Unit conversion errors for value objects in ddd - domain-driven-design

As you might know DDD literature suggests that we should treat " numeric quantativies with some unit " as value objects, not as primitive types ( ints, bigdecimal ). Some examples of such value objects are money, distance or file size. I agree with the big picture
However there is something I cannot understand. Namely conversion errors when representating something in one unit, converting it to other unit and back. This process might lose some information. Take for example file size. Lets say I have file whose size is 3.67 MB and I convert that to other instance of FileSize whose unit would be GB by dividing 3.67 with 1024. Now I have FileSize of ( approximately ) 0.00358398437 GB. If I now try to convert it back to MB the result is not 3.67 MB. If however I dont use value object but instead only use primitive information " sizeInBytes " ( long ) I cannot lose information on conversion errors.
I must have missed something. Is my example just plain stupid? Or is it acceptable to lose some info when converting from one unit to another? Or should FileSize always carry also excat file size in bytes ( with approx.size in given unit )?
Thanks in advance!

What you are describing is more an implementation problem of your concrete example than a problem with the approach. The idea of using value objects to represent amounts with a unit is to avoid mistakes like adding Liters to Kilometers or doing 10cm + 10Km = 20cm. Value objects, when developed correctly, will enforce that the operations are done correctly between different units.
Now, how you implement these value objects with your programming language, is a different problem. But for your concrete example, I would say that the value object will internally have a long field with the size in Bytes, no matter what unit you use to initialize the object. In this case, the unit will be used to convert the initialization value to the right amount of bytes and also for display purposes, but when you have to add 2 FileSizes, you can add the internal amounts in bytes.
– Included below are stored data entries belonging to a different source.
/-! ### Sites, memory errors, strips and ports (R185 to R187, R196, R206, R272, R273, R381, R383, R417) -/

inductive SiteStep : Instr → (State → Prop) → (State → State → Prop) → Prop
  | draining (i : Nat) : SiteStep (.handoverDraining i) (fun s => i ≤ 7 ∧ (s.site i).hstate = .revoking ∧
        (∀ e ∈ s.tasks, ∀ a ∈ e.2.slice ++ e.2.ldqOut ++ e.2.stqOut, Access.inSite i a = false) ∧
        (∀ e ∈ s.ce.late, ∀ c ∈ e.2, siteOf c.1 ≠ some i) ∧ ∀ e ∈ s.ce.cmds, e.2.state = .ended ∨ ∀ p ∈ e.2.pages, siteOf p.2.1 ≠ some i)
      fun s t => t = s.setSite i { s.site i with hstate := .draining }
  | writingBack (i : Nat) : SiteStep (.handoverWritingBack i) (fun s => i ≤ 7 ∧ (s.site i).hstate = .draining ∧ (s.site i).hot = false)
      fun s t => t = s.setSite i { s.site i with hstate := .writingBack }
  | switching (i : Nat) : SiteStep (.handoverSwitching i) (fun s => i ≤ 7 ∧ (s.site i).hstate = .writingBack ∧ (s.site i).hot = false)
      fun s t => t = s.setSite i { s.site i with hstate := .switching }
  | over (i : Nat) (h : HandOver) : SiteStep (.handoverComplete i)
      (fun s => i ≤ 7 ∧ (s.site i).hstate = .switching ∧ (s.site i).hand = some h ∧ 0 ≤ (s.sem h.file h.counter).toInt ∧
        0 ≤ (s.sem h.file h.counter).toInt + h.delta ∧ (s.sem h.file h.counter).toInt + h.delta < 2 ^ 31)
      fun s t => t.site i = { s.site i with hstate := .none, hand := none, owner := 1 - (s.site i).owner } ∧
        (t.sem h.file h.counter).toInt = (s.sem h.file h.counter).toInt + h.delta ∧ ∀ a, t.byte a = s.byte a
  | swap (i g n : Nat) : SiteStep (.swap i g)
      (fun s => i ≤ 7 ∧ g < 786432 ∧ (s.site i).enable = true ∧ (s.site i).hot = false ∧ (s.site i).swapping = none ∧
        g ∉ (s.site i).swapped ∧ (s.site i).swapSlot g = some n)
      fun s t => t = s.setSite i { s.site i with swapping := some (g, n) }
  | swapped (i g n : Nat) : SiteStep (.swapComplete i)
      (fun s => i ≤ 7 ∧ (s.site i).swapping = some (g, n) ∧ (s.site i).hot = false ∧ n ≤ 4 ∧ (s.site i).frame g n ≠ 0 ∧
        (s.site i).isPinned g ((s.site i).fastSlot g) = false ∧
        ∃ f, f ≤ 4 ∧ (s.site i).frame g f = 0 ∧ ∀ m, m < f → (s.site i).frame g m ≠ 0)
      fun s t => t = (s.setSite i (t.site i)) ∧ (t.site i).frame g n = 0 ∧ (t.site i).swapping = none ∧
        (t.site i).swapCnt = (s.site i).swapCnt + 1 ∧ (t.site i).frame g ((s.site i).fastSlot g) = (s.site i).frame g n ∧
        ∀ m, m ≤ 4 → m ≠ n → m ≠ (s.site i).fastSlot g → (t.site i).frame g m = (s.site i).frame g m
  | pinnedMeanwhile (i g n : Nat) : SiteStep (.swapComplete i)
      (fun s => (s.site i).swapping = some (g, n) ∧ (s.site i).hot = false ∧ (s.site i).isPinned g ((s.site i).fastSlot g) = true)
      fun s t => t = s.setSite i { s.site i with swapping := none }
  | decay (i : Nat) : SiteStep (.decayPeriod i) (fun s => i ≤ 7 ∧ (s.site i).decayAt + 2 ^ (16 + (s.site i).decay) ≤ s.time)
      fun s t => ∃ l, t = s.setSite i { s.site i with
          shadow := l, swapped := [], decayAt := (s.site i).decayAt + 2 ^ (16 + (s.site i).decay) } ∧
        ((sortedFrom 0 0 (s.site i).shadow) = true → ∀ n, get 0 l n = get 0 (s.site i).shadow n >>> 1)
  | early (i : Nat) : SiteStep (.decayPeriod i) (fun s => s.time < (s.site i).decayAt + 2 ^ (16 + (s.site i).decay)) fun s t => t = s
  | hold (i : Nat) : SiteStep (.selfRefreshEntry i) (fun s => i ≤ 7 ∧ (s.site i).hot = false)
      fun s t => t = s.setSite i { s.site i with
        hot := true, holdCnt := min 255 ((s.site i).holdCnt + 1), holdAt := s.time, timedOut := false }
  | release (i : Nat) : SiteStep (.selfRefreshExit i) (fun s => i ≤ 7 ∧ (s.site i).hot = true ∧ s.time ≤ (s.site i).holdAt + 1879700)
      fun s t => t = s.setSite i { s.site i with hot := false }
  | releaseLate (i : Nat) : SiteStep (.selfRefreshExit i) (fun s => i ≤ 7 ∧ (s.site i).hot = true ∧
        (s.site i).holdAt + 1879700 < s.time ∧ (s.site i).timedOut = true ∧ firstOfCycle s)
      fun s t => t.site i = { s.site i with hot := false } ∧ t.hif.baro.total = s.hif.baro.total + 1 ∧
        (get 0 t.hif.baro.ring s.hif.baro.head).toNat / 2 ^ 108 % 2 ^ 20 = 0x05 * 2 ^ 12 + i
  | longHold (i : Nat) : SiteStep (.thermalHoldTimeout i) (fun s => i ≤ 7 ∧ (s.site i).hot = true ∧ (s.site i).timedOut = false ∧
        (s.site i).holdAt + 1879700 < s.time ∧ s.hif.health ≠ .storm)
      fun s t => t.hif.health = .overcast ∧ t.site i = { s.site i with timedOut := true } ∧ t.mem = s.mem
  | uncorrected (pa n : Nat) : SiteStep (.uncorrectableMemoryError pa n)
      (fun s => s.stands pa = true ∧ (∀ a, pa ≤ a → a < pa + n → reserved a = false ∧ s.stands a = true) ∧ s.hif.baro.frozen = false)
      fun s t => (∀ a, t.byte a = s.byte a ∧ t.bad a = (s.bad a || (decide (pa ≤ a) && decide (a < pa + n)))) ∧
        t.hif.baro.total = s.hif.baro.total + 1 ∧ t.tasks = s.tasks
  | inTable (pa n : Nat) : SiteStep (.uncorrectableMemoryError pa n)
      (fun s => s.stands pa = true ∧ (∃ a, pa ≤ a ∧ a < pa + n ∧ reserved a = true) ∧ s.hif.health ≠ .storm)
      fun _ t => t.hif.health = .storm ∧ t.hif.baro.frozen = true
  | noByte (pa n : Nat) : SiteStep (.uncorrectableMemoryError pa n) (fun s => s.stands pa = false) fun s t => t = s
  | corrected (i pa : Nat) : SiteStep (.correctedMemoryError i pa)
      (fun s => i ≤ 7 ∧ s.stands pa = true ∧ siteOf pa = some i ∧ (∀ t, (s.site i).correctedAt = some t → t + 2 ^ 20 ≤ s.time) ∧ s.hif.baro.frozen = false)
      fun s t => t.site i = { s.site i with corrected := 0, correctedAt := some s.time } ∧ t.hif.baro.total = s.hif.baro.total + 1 ∧
        t.mem = s.mem
  | counted (i pa : Nat) : SiteStep (.correctedMemoryError i pa)
      (fun s => i ≤ 7 ∧ s.stands pa = true ∧ siteOf pa = some i ∧ (s.hif.baro.frozen = true ∨ ∃ t, (s.site i).correctedAt = some t ∧ s.time < t + 2 ^ 20))
      fun s t => t = s.setSite i { s.site i with corrected := (s.site i).corrected + 1 }
  | strip (c : Nat) : SiteStep (.testStrip c)
      (fun s => (if c < 96 then s.hif.strip0 else s.hif.strip1) = true ∧
        2 ^ (if c < 96 then s.hif.ilog0 else s.hif.ilog1) ≤ (s.core c).mmas ∧ (s.core c).strip = false ∧
        ∀ e ∈ s.tasks, e.2.coreKey = c → e.2.inMatrix = false)
      fun s t => t = s.setCore c { s.core c with strip := true }
  | passes (c : Nat) (m : W16) : SiteStep (.testStripComplete c m)
      (fun s => (s.core c).strip = true ∧ m &&& ~~~(s.core c).fenced = 0)
      fun s t => t = s.setCore c { s.core c with strip := false, mmas := 0, lastPass := s.time }
  | fails (c : Nat) (m : W16) : SiteStep (.testStripComplete c m)
      (fun s => (s.core c).strip = true ∧ m &&& ~~~(s.core c).fenced ≠ 0 ∧ s.hif.health ≠ .storm ∧
        ((List.range 16).filter fun n => ((s.core c).fenced ||| m).getLsbD n).length ≤ 8)
      fun s t => (t.core c).fenced = (s.core c).fenced ||| m ∧ (t.core c).out = (s.core c).out ∧ (t.core c).mmas = 0 ∧
        t.hif.health = .overcast ∧ t.tasks = s.tasks
  | withdrawn (c : Nat) (m : W16) : SiteStep (.testStripComplete c m)
      (fun s => (s.core c).strip = true ∧ m &&& ~~~(s.core c).fenced ≠ 0 ∧ s.hif.health ≠ .storm ∧
        8 < ((List.range 16).filter fun n => ((s.core c).fenced ||| m).getLsbD n).length)
      fun _ t => (t.core c).out = true ∧ t.hif.health = .overcast ∧ ∀ n k, find t.tasks n = some k → k.coreKey = c → k.fw = true
  | retrain (p : Nat) : SiteStep (.fabricLinkRetrain p) (fun s => p < 96 ∧ firstOfCycle s)
      fun s t => t.hif.baro.total = s.hif.baro.total + 1 ∧ t.hif.health = s.hif.health ∧
        (get 0 t.hif.baro.ring s.hif.baro.head).toNat / 2 ^ 108 % 2 ^ 20 = 0x07 * 2 ^ 12 + p % 2 ^ 12
  | lost (p : Nat) : SiteStep (.fabricPortLost p) (fun s => p < 96 ∧ p ∉ s.ce.lost ∧ s.hif.health ≠ .storm)
      fun s t => t.hif.health = .overcast ∧ t.ce = { s.ce with lost := p :: s.ce.lost } ∧ t.tasks = s.tasks

end Sys2Proof.Claims

open Sys2Proof Sys2Proof.Machine Sys2Proof.Claims

/-- The mailbox: every request's answer and effect, the completion of loads and revocations, and the hand-over of firmware from image to
image, committed once the last core has switched and rolled back where one does not. Statuses between the rules' lines are the model's
reading (log 30), and so are the waits of responses under a hold (log 50) and what an idle point of a core asks of the package (log 46).
The type words 8 and 3 and the byte order of a public key are PRESUMED from RFC 8554 (log 15). That ISIZE and KCNT of a slot whose load
failed read 0, that a poisoned byte of a table fails the load, and that the slot keeps the table as read, are log 49 (R86, R88). -/
def Obligations.MailboxSteps : Prop := Completes MailStep

/-- The hand-over of a site through its states, swaps, decay and thermal holds; memory errors, test strips and fabric ports. Shadow bytes
are halved once every decay period of 2^(16 + DECAY) cycles. The fields of a strip's record are the model's reading (log 29); when the
first decay period begins, and that an uncorrectable error may name host memory, are the model's choices (log 49, R186/R188 and R12). -/
def Obligations.SiteSteps : Prop := Completes SiteStep
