/-! ### The context of a task -/

@[simp] theorem wx_fw (k : Task) (r : Reg) (v : W64) : (k.wx r v).fw = k.fw := by unfold Task.wx; split <;> rfl
@[simp] theorem wx_die (k : Task) (r : Reg) (v : W64) : (k.wx r v).die = k.die := by unfold Task.wx; split <;> rfl
@[simp] theorem wx_core (k : Task) (r : Reg) (v : W64) : (k.wx r v).core = k.core := by unfold Task.wx; split <;> rfl
@[simp] theorem wx_ctx (k : Task) (r : Reg) (v : W64) : (k.wx r v).ctx = k.ctx := by unfold Task.wx; split <;> rfl
@[simp] theorem wx_packet (k : Task) (r : Reg) (v : W64) : (k.wx r v).packet = k.packet := by unfold Task.wx; split <;> rfl
@[simp] theorem wx_ticket (k : Task) (r : Reg) (v : W64) : (k.wx r v).ticket = k.ticket := by unfold Task.wx; split <;> rfl
@[simp] theorem wx_member (k : Task) (r : Reg) (v : W64) : (k.wx r v).member = k.member := by unfold Task.wx; split <;> rfl
@[simp] theorem wx_phase (k : Task) (r : Reg) (v : W64) : (k.wx r v).phase = k.phase := by unfold Task.wx; split <;> rfl
@[simp] theorem wx_b (k : Task) (r : Reg) (v : W64) : (k.wx r v).b = k.b := by unfold Task.wx; split <;> rfl
@[simp] theorem wx_h (k : Task) (r : Reg) (v : W64) : (k.wx r v).h = k.h := by unfold Task.wx; split <;> rfl
@[simp] theorem wx_lc (k : Task) (r : Reg) (v : W64) : (k.wx r v).lc = k.lc := by unfold Task.wx; split <;> rfl
@[simp] theorem wx_cb (k : Task) (r : Reg) (v : W64) : (k.wx r v).cb = k.cb := by unfold Task.wx; split <;> rfl
@[simp] theorem wx_p (k : Task) (r : Reg) (v : W64) : (k.wx r v).p = k.p := by unfold Task.wx; split <;> rfl
@[simp] theorem wx_i (k : Task) (r : Reg) (v : W64) : (k.wx r v).i = k.i := by unfold Task.wx; split <;> rfl
@[simp] theorem wx_pc (k : Task) (r : Reg) (v : W64) : (k.wx r v).pc = k.pc := by unfold Task.wx; split <;> rfl
@[simp] theorem wx_fflags (k : Task) (r : Reg) (v : W64) : (k.wx r v).fflags = k.fflags := by unfold Task.wx; split <;> rfl
@[simp] theorem wx_rsrseed (k : Task) (r : Reg) (v : W64) : (k.wx r v).rsrseed = k.rsrseed := by unfold Task.wx; split <;> rfl
@[simp] theorem wx_cycle (k : Task) (r : Reg) (v : W64) : (k.wx r v).cycle = k.cycle := by unfold Task.wx; split <;> rfl
@[simp] theorem wx_tvec (k : Task) (r : Reg) (v : W64) : (k.wx r v).tvec = k.tvec := by unfold Task.wx; split <;> rfl
@[simp] theorem wx_tpc (k : Task) (r : Reg) (v : W64) : (k.wx r v).tpc = k.tpc := by unfold Task.wx; split <;> rfl
@[simp] theorem wx_tcause (k : Task) (r : Reg) (v : W64) : (k.wx r v).tcause = k.tcause := by unfold Task.wx; split <;> rfl
@[simp] theorem wx_taddr (k : Task) (r : Reg) (v : W64) : (k.wx r v).taddr = k.taddr := by unfold Task.wx; split <;> rfl
@[simp] theorem wx_tinfo (k : Task) (r : Reg) (v : W64) : (k.wx r v).tinfo = k.tinfo := by unfold Task.wx; split <;> rfl
@[simp] theorem wx_tdata (k : Task) (r : Reg) (v : W64) : (k.wx r v).tdata = k.tdata := by unfold Task.wx; split <;> rfl
@[simp] theorem wx_inTrap (k : Task) (r : Reg) (v : W64) : (k.wx r v).inTrap = k.inTrap := by unfold Task.wx; split <;> rfl
@[simp] theorem wx_tsave (k : Task) (r : Reg) (v : W64) : (k.wx r v).tsave = k.tsave := by unfold Task.wx; split <;> rfl
@[simp] theorem wx_ord (k : Task) (r : Reg) (v : W64) : (k.wx r v).ord = k.ord := by unfold Task.wx; split <;> rfl
@[simp] theorem wx_hnd (k : Task) (r : Reg) (v : W64) : (k.wx r v).hnd = k.hnd := by unfold Task.wx; split <;> rfl
@[simp] theorem wx_fmtq (k : Task) (r : Reg) (v : W64) : (k.wx r v).fmtq = k.fmtq := by unfold Task.wx; split <;> rfl
@[simp] theorem wx_dq0 (k : Task) (r : Reg) (v : W64) : (k.wx r v).dq0 = k.dq0 := by unfold Task.wx; split <;> rfl
@[simp] theorem wx_dq1 (k : Task) (r : Reg) (v : W64) : (k.wx r v).dq1 = k.dq1 := by unfold Task.wx; split <;> rfl
@[simp] theorem wx_win (k : Task) (r : Reg) (v : W64) : (k.wx r v).win = k.win := by unfold Task.wx; split <;> rfl
@[simp] theorem wx_v (k : Task) (r : Reg) (v : W64) : (k.wx r v).v = k.v := by unfold Task.wx; split <;> rfl
@[simp] theorem wx_m (k : Task) (r : Reg) (v : W64) : (k.wx r v).m = k.m := by unfold Task.wx; split <;> rfl
@[simp] theorem wx_acc (k : Task) (r : Reg) (v : W64) : (k.wx r v).acc = k.acc := by unfold Task.wx; split <;> rfl
@[simp] theorem wx_mma (k : Task) (r : Reg) (v : W64) : (k.wx r v).mma = k.mma := by unfold Task.wx; split <;> rfl
@[simp] theorem wx_slice (k : Task) (r : Reg) (v : W64) : (k.wx r v).slice = k.slice := by unfold Task.wx; split <;> rfl
@[simp] theorem wx_ldqOut (k : Task) (r : Reg) (v : W64) : (k.wx r v).ldqOut = k.ldqOut := by unfold Task.wx; split <;> rfl
@[simp] theorem wx_stqOut (k : Task) (r : Reg) (v : W64) : (k.wx r v).stqOut = k.stqOut := by unfold Task.wx; split <;> rfl
@[simp] theorem wx_results (k : Task) (r : Reg) (v : W64) : (k.wx r v).results = k.results := by unfold Task.wx; split <;> rfl
@[simp] theorem wx_seq (k : Task) (r : Reg) (v : W64) : (k.wx r v).seq = k.seq := by unfold Task.wx; split <;> rfl
@[simp] theorem wx_markers (k : Task) (r : Reg) (v : W64) : (k.wx r v).markers = k.markers := by unfold Task.wx; split <;> rfl
@[simp] theorem wx_routed (k : Task) (r : Reg) (v : W64) : (k.wx r v).routed = k.routed := by unfold Task.wx; split <;> rfl
@[simp] theorem wx_wid (k : Task) (r : Reg) (v : W64) : (k.wx r v).wid = k.wid := by unfold Task.wx; split <;> rfl
@[simp] theorem wx_partBase (k : Task) (r : Reg) (v : W64) : (k.wx r v).partBase = k.partBase := by unfold Task.wx; split <;> rfl
@[simp] theorem wx_partSize (k : Task) (r : Reg) (v : W64) : (k.wx r v).partSize = k.partSize := by unfold Task.wx; split <;> rfl
@[simp] theorem wx_yieldLeft (k : Task) (r : Reg) (v : W64) : (k.wx r v).yieldLeft = k.yieldLeft := by unfold Task.wx; split <;> rfl
@[simp] theorem wx_walk (k : Task) (r : Reg) (v : W64) : (k.wx r v).walk = k.walk := by unfold Task.wx; split <;> rfl
@[simp] theorem wx_missing (k : Task) (r : Reg) (v : W64) : (k.wx r v).missing = k.missing := by unfold Task.wx; split <;> rfl
@[simp] theorem wx_residue (k : Task) (r : Reg) (v : W64) : (k.wx r v).residue = k.residue := by unfold Task.wx; split <;> rfl
@[simp] theorem wx_saved (k : Task) (r : Reg) (v : W64) : (k.wx r v).saved = k.saved := by unfold Task.wx; split <;> rfl
@[simp] theorem wx_waitQ (k : Task) (r : Reg) (v : W64) : (k.wx r v).waitQ = k.waitQ := by unfold Task.wx; split <;> rfl
@[simp] theorem wx_esem (k : Task) (r : Reg) (v : W64) : (k.wx r v).esem = k.esem := by unfold Task.wx; split <;> rfl
@[simp] theorem wx_started (k : Task) (r : Reg) (v : W64) : (k.wx r v).started = k.started := by unfold Task.wx; split <;> rfl
@[simp] theorem wx_gone (k : Task) (r : Reg) (v : W64) : (k.wx r v).gone = k.gone := by unfold Task.wx; split <;> rfl

@[simp] theorem withSet_fw (k : Task) (hs : Bool) (q : QSet) : (k.withSet hs q).fw = k.fw := by unfold Task.withSet; split <;> rfl
@[simp] theorem withSet_die (k : Task) (hs : Bool) (q : QSet) : (k.withSet hs q).die = k.die := by unfold Task.withSet; split <;> rfl
@[simp] theorem withSet_core (k : Task) (hs : Bool) (q : QSet) : (k.withSet hs q).core = k.core := by unfold Task.withSet; split <;> rfl
@[simp] theorem withSet_ctx (k : Task) (hs : Bool) (q : QSet) : (k.withSet hs q).ctx = k.ctx := by unfold Task.withSet; split <;> rfl
@[simp] theorem withSet_packet (k : Task) (hs : Bool) (q : QSet) : (k.withSet hs q).packet = k.packet := by unfold Task.withSet; split <;> rfl
@[simp] theorem withSet_ticket (k : Task) (hs : Bool) (q : QSet) : (k.withSet hs q).ticket = k.ticket := by unfold Task.withSet; split <;> rfl
@[simp] theorem withSet_member (k : Task) (hs : Bool) (q : QSet) : (k.withSet hs q).member = k.member := by unfold Task.withSet; split <;> rfl
@[simp] theorem withSet_phase (k : Task) (hs : Bool) (q : QSet) : (k.withSet hs q).phase = k.phase := by unfold Task.withSet; split <;> rfl
@[simp] theorem withSet_x (k : Task) (hs : Bool) (q : QSet) : (k.withSet hs q).x = k.x := by unfold Task.withSet; split <;> rfl
@[simp] theorem withSet_b (k : Task) (hs : Bool) (q : QSet) : (k.withSet hs q).b = k.b := by unfold Task.withSet; split <;> rfl
@[simp] theorem withSet_h (k : Task) (hs : Bool) (q : QSet) : (k.withSet hs q).h = k.h := by unfold Task.withSet; split <;> rfl
@[simp] theorem withSet_lc (k : Task) (hs : Bool) (q : QSet) : (k.withSet hs q).lc = k.lc := by unfold Task.withSet; split <;> rfl
@[simp] theorem withSet_cb (k : Task) (hs : Bool) (q : QSet) : (k.withSet hs q).cb = k.cb := by unfold Task.withSet; split <;> rfl
@[simp] theorem withSet_p (k : Task) (hs : Bool) (q : QSet) : (k.withSet hs q).p = k.p := by unfold Task.withSet; split <;> rfl
@[simp] theorem withSet_i (k : Task) (hs : Bool) (q : QSet) : (k.withSet hs q).i = k.i := by unfold Task.withSet; split <;> rfl
@[simp] theorem withSet_pc (k : Task) (hs : Bool) (q : QSet) : (k.withSet hs q).pc = k.pc := by unfold Task.withSet; split <;> rfl
@[simp] theorem withSet_fflags (k : Task) (hs : Bool) (q : QSet) : (k.withSet hs q).fflags = k.fflags := by unfold Task.withSet; split <;> rfl
@[simp] theorem withSet_rsrseed (k : Task) (hs : Bool) (q : QSet) : (k.withSet hs q).rsrseed = k.rsrseed := by unfold Task.withSet; split <;> rfl
@[simp] theorem withSet_cycle (k : Task) (hs : Bool) (q : QSet) : (k.withSet hs q).cycle = k.cycle := by unfold Task.withSet; split <;> rfl
@[simp] theorem withSet_tvec (k : Task) (hs : Bool) (q : QSet) : (k.withSet hs q).tvec = k.tvec := by unfold Task.withSet; split <;> rfl
@[simp] theorem withSet_tpc (k : Task) (hs : Bool) (q : QSet) : (k.withSet hs q).tpc = k.tpc := by unfold Task.withSet; split <;> rfl
@[simp] theorem withSet_tcause (k : Task) (hs : Bool) (q : QSet) : (k.withSet hs q).tcause = k.tcause := by unfold Task.withSet; split <;> rfl
@[simp] theorem withSet_taddr (k : Task) (hs : Bool) (q : QSet) : (k.withSet hs q).taddr = k.taddr := by unfold Task.withSet; split <;> rfl
@[simp] theorem withSet_tinfo (k : Task) (hs : Bool) (q : QSet) : (k.withSet hs q).tinfo = k.tinfo := by unfold Task.withSet; split <;> rfl
@[simp] theorem withSet_tdata (k : Task) (hs : Bool) (q : QSet) : (k.withSet hs q).tdata = k.tdata := by unfold Task.withSet; split <;> rfl
@[simp] theorem withSet_inTrap (k : Task) (hs : Bool) (q : QSet) : (k.withSet hs q).inTrap = k.inTrap := by unfold Task.withSet; split <;> rfl
@[simp] theorem withSet_tsave (k : Task) (hs : Bool) (q : QSet) : (k.withSet hs q).tsave = k.tsave := by unfold Task.withSet; split <;> rfl
@[simp] theorem withSet_fmtq (k : Task) (hs : Bool) (q : QSet) : (k.withSet hs q).fmtq = k.fmtq := by unfold Task.withSet; split <;> rfl
@[simp] theorem withSet_dq0 (k : Task) (hs : Bool) (q : QSet) : (k.withSet hs q).dq0 = k.dq0 := by unfold Task.withSet; split <;> rfl
@[simp] theorem withSet_dq1 (k : Task) (hs : Bool) (q : QSet) : (k.withSet hs q).dq1 = k.dq1 := by unfold Task.withSet; split <;> rfl
@[simp] theorem withSet_win (k : Task) (hs : Bool) (q : QSet) : (k.withSet hs q).win = k.win := by unfold Task.withSet; split <;> rfl
@[simp] theorem withSet_v (k : Task) (hs : Bool) (q : QSet) : (k.withSet hs q).v = k.v := by unfold Task.withSet; split <;> rfl
@[simp] theorem withSet_m (k : Task) (hs : Bool) (q : QSet) : (k.withSet hs q).m = k.m := by unfold Task.withSet; split <;> rfl
@[simp] theorem withSet_acc (k : Task) (hs : Bool) (q : QSet) : (k.withSet hs q).acc = k.acc := by unfold Task.withSet; split <;> rfl
@[simp] theorem withSet_mma (k : Task) (hs : Bool) (q : QSet) : (k.withSet hs q).mma = k.mma := by unfold Task.withSet; split <;> rfl
@[simp] theorem withSet_slice (k : Task) (hs : Bool) (q : QSet) : (k.withSet hs q).slice = k.slice := by unfold Task.withSet; split <;> rfl
@[simp] theorem withSet_ldqOut (k : Task) (hs : Bool) (q : QSet) : (k.withSet hs q).ldqOut = k.ldqOut := by unfold Task.withSet; split <;> rfl
@[simp] theorem withSet_stqOut (k : Task) (hs : Bool) (q : QSet) : (k.withSet hs q).stqOut = k.stqOut := by unfold Task.withSet; split <;> rfl
@[simp] theorem withSet_results (k : Task) (hs : Bool) (q : QSet) : (k.withSet hs q).results = k.results := by unfold Task.withSet; split <;> rfl
@[simp] theorem withSet_seq (k : Task) (hs : Bool) (q : QSet) : (k.withSet hs q).seq = k.seq := by unfold Task.withSet; split <;> rfl
@[simp] theorem withSet_markers (k : Task) (hs : Bool) (q : QSet) : (k.withSet hs q).markers = k.markers := by unfold Task.withSet; split <;> rfl
@[simp] theorem withSet_routed (k : Task) (hs : Bool) (q : QSet) : (k.withSet hs q).routed = k.routed := by unfold Task.withSet; split <;> rfl
@[simp] theorem withSet_wid (k : Task) (hs : Bool) (q : QSet) : (k.withSet hs q).wid = k.wid := by unfold Task.withSet; split <;> rfl
@[simp] theorem withSet_partBase (k : Task) (hs : Bool) (q : QSet) : (k.withSet hs q).partBase = k.partBase := by unfold Task.withSet; split <;> rfl
@[simp] theorem withSet_partSize (k : Task) (hs : Bool) (q : QSet) : (k.withSet hs q).partSize = k.partSize := by unfold Task.withSet; split <;> rfl
@[simp] theorem withSet_yieldLeft (k : Task) (hs : Bool) (q : QSet) : (k.withSet hs q).yieldLeft = k.yieldLeft := by unfold Task.withSet; split <;> rfl
@[simp] theorem withSet_walk (k : Task) (hs : Bool) (q : QSet) : (k.withSet hs q).walk = k.walk := by unfold Task.withSet; split <;> rfl
@[simp] theorem withSet_missing (k : Task) (hs : Bool) (q : QSet) : (k.withSet hs q).missing = k.missing := by unfold Task.withSet; split <;> rfl
@[simp] theorem withSet_residue (k : Task) (hs : Bool) (q : QSet) : (k.withSet hs q).residue = k.residue := by unfold Task.withSet; split <;> rfl
@[simp] theorem withSet_saved (k : Task) (hs : Bool) (q : QSet) : (k.withSet hs q).saved = k.saved := by unfold Task.withSet; split <;> rfl
@[simp] theorem withSet_waitQ (k : Task) (hs : Bool) (q : QSet) : (k.withSet hs q).waitQ = k.waitQ := by unfold Task.withSet; split <;> rfl
@[simp] theorem withSet_esem (k : Task) (hs : Bool) (q : QSet) : (k.withSet hs q).esem = k.esem := by unfold Task.withSet; split <;> rfl
@[simp] theorem withSet_started (k : Task) (hs : Bool) (q : QSet) : (k.withSet hs q).started = k.started := by unfold Task.withSet; split <;> rfl
@[simp] theorem withSet_gone (k : Task) (hs : Bool) (q : QSet) : (k.withSet hs q).gone = k.gone := by unfold Task.withSet; split <;> rfl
we should treat " numeric quantativies with some unit " as value objects, not as primitive types ( ints, bigdecimal ).
Yes, that's right. More generally, we're encouraged to encapsulate data structures (an integer alone is a trivially simple data structure) behind domain specific abstractions. This is one good way to leverage type checking - it gives the checker the hints that it needs to detect a category of dumb mistakes.
Namely conversion errors when representating something in one unit, converting it to other unit and back. This process might lose some information.
That's right. More generally: rounding loses information.
I dont use value object but instead only use primitive information " sizeInBytes " ( long ) I cannot lose information on conversion errors.
So look carefully at that: if you perform the same sequence of conversions you described using primitive data structures, you would end up with the same rounding error (after all, that's where the rounding error came from: the abstraction of the measurement defers the calculation to its internal general purpose representation).
The thing that saves you from the error is not discarding the original exact answer.
What domain modeling is telling you to do is make explicit which values are "exact" and which have "rounding errors".
(Note that in some domains, they aren't even "errors"; many domains have explicit rules about how rounding is supposed to happen. Sadly, they are rarely the rounding rules defined by IEEE-754, so you can't just lean on the general purpose floating point type.)
DDD will also encourage you to track precisely which values are for display/reporting, and which are to be used in later calculations.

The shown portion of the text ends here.